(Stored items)
○ ○ ○

-- ==== Sys2Proof/Machine/State.lean ====
section
/-! DEFINITION. The state of the FS-620 as plain data, and its value after reset. -/

namespace Sys2Proof.Machine

/-! ### Enumerations, each in the order R176 numbers its values -/

/-- The sample periods, codes 0 to 3 (R1). -/
inductive Period where
  | us250 | us500 | us1000 | us2000
  deriving DecidableEq, Repr

/-- The stability times, codes 0 to 3 (section 1.7). -/
inductive StabilityTime where
  | ms50 | ms100 | ms200 | ms400
  deriving DecidableEq, Repr

/-- The tare states (section 1.6). -/
inductive TareState where
  | settling | stable | outOfRange
  deriving DecidableEq, Repr

/-- The type states (R22). -/
inductive TypeState where
  | absent | ready | draining | broken
  deriving DecidableEq, Repr

/-- The board states (R42). -/
inductive BoardState where
  | noBoard | isOpen | aborting
  deriving DecidableEq, Repr

/-- The head states (section 5.1). -/
inductive HeadState where
  | idle | waiting | armed | approach | engage | seating | retract | halted
  deriving DecidableEq, Repr

/-- The abort causes, codes 1 to 15 in this order (R132, R134). -/
inductive Cause where
  | overforce | overrange | encoder | tilt | overtravel | depthLimit | noContact | stalled
  | sensorNoise | strokeTime | estop | linkDown | boardAbort | headStop | supervisorReset
  deriving DecidableEq, Repr

/-- The statuses of a group result (R150). -/
inductive GroupStatus where
  | pass | low | high | jointPass | jointLow | jointHigh | notReached
  deriving DecidableEq, Repr

/-- The reasons of drops and revocations (section 4.8). -/
inductive ClaimReason where
  | siteChanged | typeBroken | boardClosed | boardAbort | estop | linkDown | supervisorReset
  deriving DecidableEq, Repr

/-- The outcomes a press record carries (R150). -/
inductive StrokeOutcome where
  | pass | reject | abort
  deriving DecidableEq, Repr

/-- The failure set: which of the four failures it holds (R128). -/
structure FailureSet where
  bandHigh : Bool
  bandLow : Bool
  groupLow : Bool
  groupHigh : Bool
  deriving DecidableEq, Repr

/-! ### The Sensing Front End (section 1) -/

/-- What a front end keeps per corner (section 1). -/
structure Corner where
  /-- The gain G_c (R7). -/
  gain : Nat
  /-- The held last value, 0.1 N (R6). -/
  held : Int
  /-- The consecutive-noise run (R5). -/
  noiseRun : Nat
  deriving DecidableEq, Repr

/-- A corner entry of a sample record (R13). -/
structure CornerEntry where
  force : Int
  saturated : Bool
  noisy : Bool
  noisyRun : Bool
  deriving DecidableEq, Repr

/-- A sample record (R13). -/
structure SampleRecord where
  head : Head
  corners : PerCorner CornerEntry
  gross : Int
  net : Int
  tilt : Option Nat
  position : Int
  periodFault : Bool
  deriving DecidableEq, Repr

/-- The tare tracker (section 1.6): T, Q, the stability run and the tare state. -/
structure Tare where
  value : Int
  candidate : Int
  run : Nat
  state : TareState
  deriving DecidableEq, Repr

/-- A Sensing Front End (the table of section 1). -/
structure FrontEnd where
  corners : PerCorner Corner
  noiseLimit : Nat
  hysteresis : Nat
  stability : StabilityTime
  tare : Tare
  position : Int
  homed : Bool
  encoderFault : Bool
  periodFault : Bool
  heldCount : Nat
  latest : SampleRecord
  phase : Phase
  deriving DecidableEq, Repr

/-! ### The Envelope Library (section 2) -/

/-- An engagement group of a type record (section 2.1). -/
structure Group where
  entry : Nat
  pins : Nat
  fmin : Nat
  fmax : Nat
  settle : Nat
  deriving DecidableEq, Repr

/-- The fields of a type record (section 2.1). -/
structure TypeRecord where
  partCode : BitVec 32
  pinTotal : Nat
  contactThreshold : Nat
  confirmCount : Nat
  approachLimit : Nat
  groups : List Group
  seatStart : Nat
  seatSearch : Nat
  slopeThreshold : Nat
  seatWindow : Nat
  forceMax : Nat
  overtravelMax : Nat
  dwell : Nat
  tiltLimit : Nat
  tiltFloor : Nat
  stallTime : Nat
  strokeLimit : Nat
  deriving DecidableEq, Repr

/-- A record as library memory keeps it (R33): the fields that were stored, and the bits that have
flipped since, as (word, bit) pairs in strictly rising order. -/
structure StoredRecord where
  fields : TypeRecord
  flips : List (Nat × Nat)
  deriving DecidableEq, Repr

/-- One slot of the library (R22). `waiting` is the type's entry of the pending-update set. -/
structure TypeSlot where
  state : TypeState
  users : Nat
  faults : Nat
  active : Option StoredRecord
  waiting : Option StoredRecord
  deriving DecidableEq, Repr

/-- A working copy: the type number and every field of the record as read (R31). -/
structure WorkingCopy where
  typeNo : Fin 48
  fields : TypeRecord
  deriving DecidableEq, Repr

/-! ### The Board and Site Table (section 3) -/

/-- The board session (R42). -/
structure Board where
  state : BoardState
  serial : BitVec 32
  bypassLimit : Nat
  holdTime : Nat
  deriving DecidableEq, Repr

/-- The state of a site at its grant: LOADED or REJECTED (R56). -/
inductive GrantFrom where
  | loaded | rejected
  deriving DecidableEq, Repr

/-- The states of a defined site (R49), each with the fields R48 gives it alone: the holder head and
the state at grant in CLAIMED and PRESSING, the seated depth in SEATED. -/
inductive SiteState where
  | empty
  | loaded
  | claimed (holder : Head) (atGrant : GrantFrom)
  | pressing (holder : Head) (atGrant : GrantFrom)
  | seated (depth : Int)
  | rejected
  | lockedOut
  deriving DecidableEq, Repr

/-- A site's last outcome (R48). -/
inductive LastOutcome where
  | pass
  | reject (failures : FailureSet)
  | abort (cause : Cause)
  deriving DecidableEq, Repr

/-- A defined site (R48). An UNDEFINED site has no entry. The keep-out set is kept in rising order. -/
structure SiteEntry where
  typeNo : Fin 48
  x : Nat
  y : Nat
  keepOut : List (Fin 32)
  state : SiteState
  attempts : Nat
  last : Option LastOutcome
  deriving DecidableEq, Repr

/-! ### The Zone Arbiter (section 4) -/

/-- A claim: its site and restrike flag (section 5.1). -/
structure Claim where
  site : Fin 96
  restrike : Bool
  deriving DecidableEq, Repr

/-- An entry of the claim queue (R65). -/
structure QueueEntry where
  head : Head
  claim : Claim
  bypass : Nat
  deriving DecidableEq, Repr

/-! ### The Profile Evaluator (section 6) -/

/-- A group result (R121). -/
structure GroupResult where
  index : Nat
  status : GroupStatus
  step : Option Int
  mean : Option Int
  deficit : Option Nat
  deriving DecidableEq, Repr

/-- The captures of one group (R109). -/
structure GroupCapture where
  baseline : Option Int
  step : Option Int
  deriving DecidableEq, Repr

/-- The evaluation state (R109). `chain` names the first and last group of an open joint chain,
counted from 1. The slope window holds (d, F) pairs, oldest first. -/
structure Evaluation where
  depth : Option Int
  maxDepth : Option Int
  pendingBaseline : Option Int
  captures : List GroupCapture
  chain : Option (Nat × Nat)
  results : List GroupResult
  failures : FailureSet
  firstBandDepth : Option Int
  window : List (Int × Int)
  overtravel : Option Int
  deriving DecidableEq, Repr

/-! ### Press records (section 8) -/

/-- A press record (R150). -/
structure PressRecord where
  serial : BitVec 32
  site : Fin 96
  typeNo : Fin 48
  partCode : BitVec 32
  head : Head
  attempt : Nat
  restrike : Bool
  outcome : StrokeOutcome
  failures : Option FailureSet
  firstBandDepth : Option Int
  causes : Option (Cause × List Cause)
  contactPosition : Option Int
  seatDepth : Option Int
  overtravel : Option Int
  peakForce : Int
  peakTilt : Option Nat
  samples : Nat
  samplesSaturated : Bool
  heldCount : Nat
  groups : Option (List GroupResult)
  deriving DecidableEq, Repr

/-! ### The Stroke Monitor (sections 5 and 7) -/

/-- The abort items (section 7). The further-cause set is kept in rising order of its codes. `due`
is the press record as the abort fixed it (R141): present exactly when the record-due flag is set. -/
structure AbortItems where
  primary : Cause
  further : List Cause
  contact : Bool
  due : Option PressRecord
  deriving DecidableEq, Repr

/-- The stroke variables (sections 5.1, 7 and 8.3). -/
structure Stroke where
  serial : BitVec 32
  attempt : Nat
  startPosition : Int
  strokeLimit : Nat
  stallLimit : Nat
  dwellLimit : Nat
  count : Nat
  contactRun : Nat
  candidate : Option Int
  contactPosition : Option Int
  stallRun : Nat
  seatDepth : Option Int
  dwell : Nat
  peakForce : Int
  peakTilt : Option Nat
  samples : Nat
  samplesSaturated : Bool
  eval : Evaluation
  abort : Option AbortItems
  deriving DecidableEq, Repr

/-- What a Stroke Monitor and the Arbiter keep for one head (section 5.1). `claim` is present from
the grant; the claim of a WAITING head stands in the claim queue. `grantTime` is present while the
hold timer runs (R76). `slot` is the head's reservation (R75). `permit` is the monitor's drive of
PERMIT, before the holding by ESTOP (R88). -/
structure Monitor where
  state : HeadState
  claim : Option Claim
  grantTime : Option Nat
  slot : Bool
  copy : Option WorkingCopy
  permit : Bool
  stroke : Option Stroke
  deriving DecidableEq, Repr

/-! ### The Link Controllers (section 9) -/

/-- A frame in an output queue: kind, tag and payload, the status byte first (R172, R173). -/
structure OutFrame where
  kind : Byte
  tag : Byte
  payload : List Byte
  deriving DecidableEq, Repr

/-- The frame in transmission: all its bytes, and the clock when its first byte began (R170). -/
structure TxFrame where
  bytes : List Byte
  since : Nat
  deriving DecidableEq, Repr

/-- A Link Controller (the table of section 9). -/
structure LinkState where
  up : Bool
  assembly : List Byte
  assemblyBad : Bool
  out : List OutFrame
  tx : Option TxFrame
  overrun : Bool
  idleSince : Nat
  deriving DecidableEq, Repr

/-! ### The whole part -/

/-- The state of the FS-620. -/
structure State where
  /-- The commands that wait, first in, first out (log 1). -/
  pending : List Instr
  /-- The time, µs, from a timebase event taken as 0 (R76, log 2). -/
  clock : Nat
  /-- RESET is asserted (R20). -/
  resetHeld : Bool
  /-- ESTOP is asserted (R142). -/
  estop : Bool
  period : Period
  fronts : PerHead FrontEnd
  library : Vector TypeSlot 48
  board : Board
  sites : Vector (Option SiteEntry) 96
  zones : Vector (Option Head) 32
  queue : List QueueEntry
  monitors : PerHead Monitor
  records : List PressRecord
  headLinks : PerHead LinkState
  cellLink : LinkState
  deriving DecidableEq, Repr

/-- The faults that stop the part: the manual gives none, and no command raises one. -/
inductive Fault where
  deriving DecidableEq, Repr

/-- The reasons for giving a command no meaning. -/
inductive Refusal where
  /-- The command of this row has no meaning in the model yet. Raised by `exec` alone; safe. -/
  | notModelled (mnemonic : String)
  deriving DecidableEq, Repr

/-! ### Reset values -/

/-- A corner after a hardware reset (R20). -/
def Corner.reset : Corner := { gain := 2048, held := 0, noiseRun := 0 }

/-- A clean corner entry (R19). R19 gives the latest sample record g 0 and clean corners and no force for
each: every corner has 0 (DESIGN CHOICE, log 23). -/
def CornerEntry.clean : CornerEntry :=
  { force := 0, saturated := false, noisy := false, noisyRun := false }

/-- The latest sample record before the first sample (R19). Its corner forces and its period fault
indicator are log 23's. -/
def SampleRecord.reset (h : Head) : SampleRecord :=
  { head := h
    corners := ⟨.clean, .clean, .clean, .clean⟩
    gross := 0, net := 0, tilt := none, position := 0, periodFault := false }

/-- The tare tracker after a hardware reset (R20). -/
def Tare.reset : Tare := { value := 0, candidate := 0, run := 0, state := .settling }

/-- A Sensing Front End after a hardware reset (R20). The phase is log 8's. -/
def FrontEnd.reset (h : Head) : FrontEnd :=
  { corners := ⟨.reset, .reset, .reset, .reset⟩
    noiseLimit := 1024
    hysteresis := 50
    stability := .ms100
    tare := .reset
    position := 0
    homed := false
    encoderFault := false
    periodFault := false
    heldCount := 0
    latest := .reset h
    phase := ⟨false, false⟩ }

/-- An ABSENT type (R40). -/
def TypeSlot.reset : TypeSlot :=
  { state := .absent, users := 0, faults := 0, active := none, waiting := none }

/-- The board session in NO_BOARD, with the defaults (R42). -/
def Board.closed : Board :=
  { state := .noBoard
    serial := 0
    bypassLimit := Config.defaultBypassLimit
    holdTime := Config.defaultHoldTime }

/-- A head in IDLE, with no claim, working copy, reservation or stroke variables (R87, R107). -/
def Monitor.idle : Monitor :=
  { state := .idle, claim := none, grantTime := none, slot := false, copy := none
    permit := false, stroke := none }

/-- A link after a hardware reset (R166). -/
def LinkState.reset : LinkState :=
  { up := false, assembly := [], assemblyBad := false, out := [], tx := none
    overrun := false, idleSince := 0 }

/-- The part right after a hardware reset, with RESET released (R20, R40, R62, R85, R107, R147,
R160, R166). The queue, the clock, the inputs and the phases are logs 1, 2, 6, 7 and 8. -/
def State.reset : State :=
  { pending := []
    clock := 0
    resetHeld := false
    estop := false
    period := .us1000
    fronts := ⟨.reset .h0, .reset .h1, .reset .h2, .reset .h3⟩
    library := Vector.replicate 48 .reset
    board := .closed
    sites := Vector.replicate 96 none
    zones := Vector.replicate 32 none
    queue := []
    monitors := ⟨.idle, .idle, .idle, .idle⟩
    records := []
    headLinks := ⟨.reset, .reset, .reset, .reset⟩
    cellLink := .reset }

end Sys2Proof.Machine
end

○ ○ ○

- _YOUR TASK_
Spot every line in the entries that includes the word "tracker", and copy each one out.

- _ANSWER TO THIS TASK_
/-- The tare tracker (section 1.6): T, Q, the stability run and the tare state. -/
/-- The tare tracker after a hardware reset (R20). -/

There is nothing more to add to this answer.